Carbamazepine(中文: 卡馬西平) is an anticonvulsant medication used primarily in the treatment of epilepsy and neuropathic pain. Carbamazepine appears to work as well as phenytoin and valproate for focal and generalized seizures. It is not effective for absence or myoclonic seizures. It is used in schizophrenia and as a second-line agent in the management of bipolar disorder unresponsive to lithium.

Drug Names

Generic Name 藥名 HA Code 藥物代碼 Classification藥物分類
Carbamazepine Suspension 100mg/5ml CARB49 P1S1S3

Mechanism of Action

Anticonvulsant medication. It is a sodium channel blocker. It binds to sodium channels and suppresses repetitive neuronal firing.

Dosage

Epilepsy Oral: initially 100 – 200 mg 1-2 times daily, increased slowly by increments of up 200 mg daily every week to an usual maintenance dose of 0.8 – 1.2 g daily in divided doses; up to 2 g daily may occasionally be necessary.
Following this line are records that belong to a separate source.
/-! `State.setFld` -/

@[simp] theorem State.setFld_pending (s : State) (f : Fld) (v : Nat) : (s.setFld f v).pending = s.pending := rfl
@[simp] theorem State.setFld_free (s : State) (f : Fld) (v : Nat) : (s.setFld f v).free = s.free := rfl
@[simp] theorem State.setFld_mode (s : State) (f : Fld) (v : Nat) : (s.setFld f v).mode = s.mode := rfl
@[simp] theorem State.setFld_pins (s : State) (f : Fld) (v : Nat) : (s.setFld f v).pins = s.pins := rfl
@[simp] theorem State.setFld_nv (s : State) (f : Fld) (v : Nat) : (s.setFld f v).nv = s.nv := rfl
@[simp] theorem State.setFld_regs (s : State) (f : Fld) (v : Nat) : (s.setFld f v).regs = kset s.regs f.addr (BitVec.ofNat 32 (putBits (s.reg f.addr) f.hi f.lo v)) := rfl
@[simp] theorem State.setFld_busOut (s : State) (f : Fld) (v : Nat) : (s.setFld f v).busOut = s.busOut := rfl
@[simp] theorem State.setFld_i2cAddr (s : State) (f : Fld) (v : Nat) : (s.setFld f v).i2cAddr = s.i2cAddr := rfl
@[simp] theorem State.setFld_tmu (s : State) (f : Fld) (v : Nat) : (s.setFld f v).tmu = s.tmu := rfl
@[simp] theorem State.setFld_swt (s : State) (f : Fld) (v : Nat) : (s.setFld f v).swt = s.swt := rfl
@[simp] theorem State.setFld_ports (s : State) (f : Fld) (v : Nat) : (s.setFld f v).ports = s.ports := rfl
@[simp] theorem State.setFld_mdio (s : State) (f : Fld) (v : Nat) : (s.setFld f v).mdio = s.mdio := rfl
@[simp] theorem State.setFld_qcp (s : State) (f : Fld) (v : Nat) : (s.setFld f v).qcp = s.qcp := rfl
@[simp] theorem State.setFld_tmpls (s : State) (f : Fld) (v : Nat) : (s.setFld f v).tmpls = s.tmpls := rfl
@[simp] theorem State.setFld_sets (s : State) (f : Fld) (v : Nat) : (s.setFld f v).sets = s.sets := rfl
@[simp] theorem State.setFld_cpts (s : State) (f : Fld) (v : Nat) : (s.setFld f v).cpts = s.cpts := rfl
@[simp] theorem State.setFld_legs (s : State) (f : Fld) (v : Nat) : (s.setFld f v).legs = s.legs := rfl
@[simp] theorem State.setFld_confs (s : State) (f : Fld) (v : Nat) : (s.setFld f v).confs = s.confs := rfl
@[simp] theorem State.setFld_armed (s : State) (f : Fld) (v : Nat) : (s.setFld f v).armed = s.armed := rfl
@[simp] theorem State.setFld_knl (s : State) (f : Fld) (v : Nat) : (s.setFld f v).knl = s.knl := rfl
@[simp] theorem State.setFld_engAcc (s : State) (f : Fld) (v : Nat) : (s.setFld f v).engAcc = s.engAcc := rfl
@[simp] theorem State.setFld_engQ (s : State) (f : Fld) (v : Nat) : (s.setFld f v).engQ = s.engQ := rfl
@[simp] theorem State.setFld_engDis (s : State) (f : Fld) (v : Nat) : (s.setFld f v).engDis = s.engDis := rfl
@[simp] theorem State.setFld_fns (s : State) (f : Fld) (v : Nat) : (s.setFld f v).fns = s.fns := rfl
@[simp] theorem State.setFld_shut (s : State) (f : Fld) (v : Nat) : (s.setFld f v).shut = s.shut := rfl
@[simp] theorem State.setFld_pke (s : State) (f : Fld) (v : Nat) : (s.setFld f v).pke = s.pke := rfl
@[simp] theorem State.setFld_grn (s : State) (f : Fld) (v : Nat) : (s.setFld f v).grn = s.grn := rfl
@[simp] theorem State.setFld_txRes (s : State) (f : Fld) (v : Nat) : (s.setFld f v).txRes = s.txRes := rfl
@[simp] theorem State.setFld_mmu (s : State) (f : Fld) (v : Nat) : (s.setFld f v).mmu = s.mmu := rfl
@[simp] theorem State.setFld_frp (s : State) (f : Fld) (v : Nat) : (s.setFld f v).frp = s.frp := rfl
@[simp] theorem State.setFld_gln (s : State) (f : Fld) (v : Nat) : (s.setFld f v).gln = s.gln := rfl
@[simp] theorem State.setFld_tnd (s : State) (f : Fld) (v : Nat) : (s.setFld f v).tnd = s.tnd := rfl
@[simp] theorem State.setFld_bal (s : State) (f : Fld) (v : Nat) : (s.setFld f v).bal = s.bal := rfl
@[simp] theorem State.setFld_bgw (s : State) (f : Fld) (v : Nat) : (s.setFld f v).bgw = s.bgw := rfl
@[simp] theorem State.setFld_ipx (s : State) (f : Fld) (v : Nat) : (s.setFld f v).ipx = s.ipx := rfl
@[simp] theorem State.setFld_boot (s : State) (f : Fld) (v : Nat) : (s.setFld f v).boot = s.boot := rfl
By rectum: for short-term use (Max. 7 days) when oral therapy temporarily not possible; 125-mg suppository approximately equivalent to 100-mg tablet, but final adjustment should always depend on clinical response. Max. 1 g daily in 4 divided doses.

Elderly: reduce initial dose.

Child: the usual daily dose may be given according to age as follows:

  • Up to 1 year: 100 to 200 mg
  • 1 to 5 years: 200 to 400 mg
  • 5 to 10 years: 400 to 600 mg
  • 10 to 15 years: 0.6 to 1 g
  • Over 15 years: usual adult doses

The maximum recommended daily dose, according to age, is as follows:

  • Up to 6 years: 35 mg/kg
  • 6 to 15 years: 1 g
  • Over 15 years: 1.2 g
Neuropathic Pain By mouth:
  • 300 mg once daily on day 1, then
  • 300 mg twice daily on day 2, then
  • 300 mg 3 times daily on day 3.

Alternatively, 300 mg 3 times daily on day 1, then increased according to response in steps of 300mg (in 3 divided doses) every 2-3 days up to max. 3.6 g daily.

Migraine prophylaxis By mouth:
  • initially 300 mg daily, increased according to response up to 2.4 g daily in divided doses.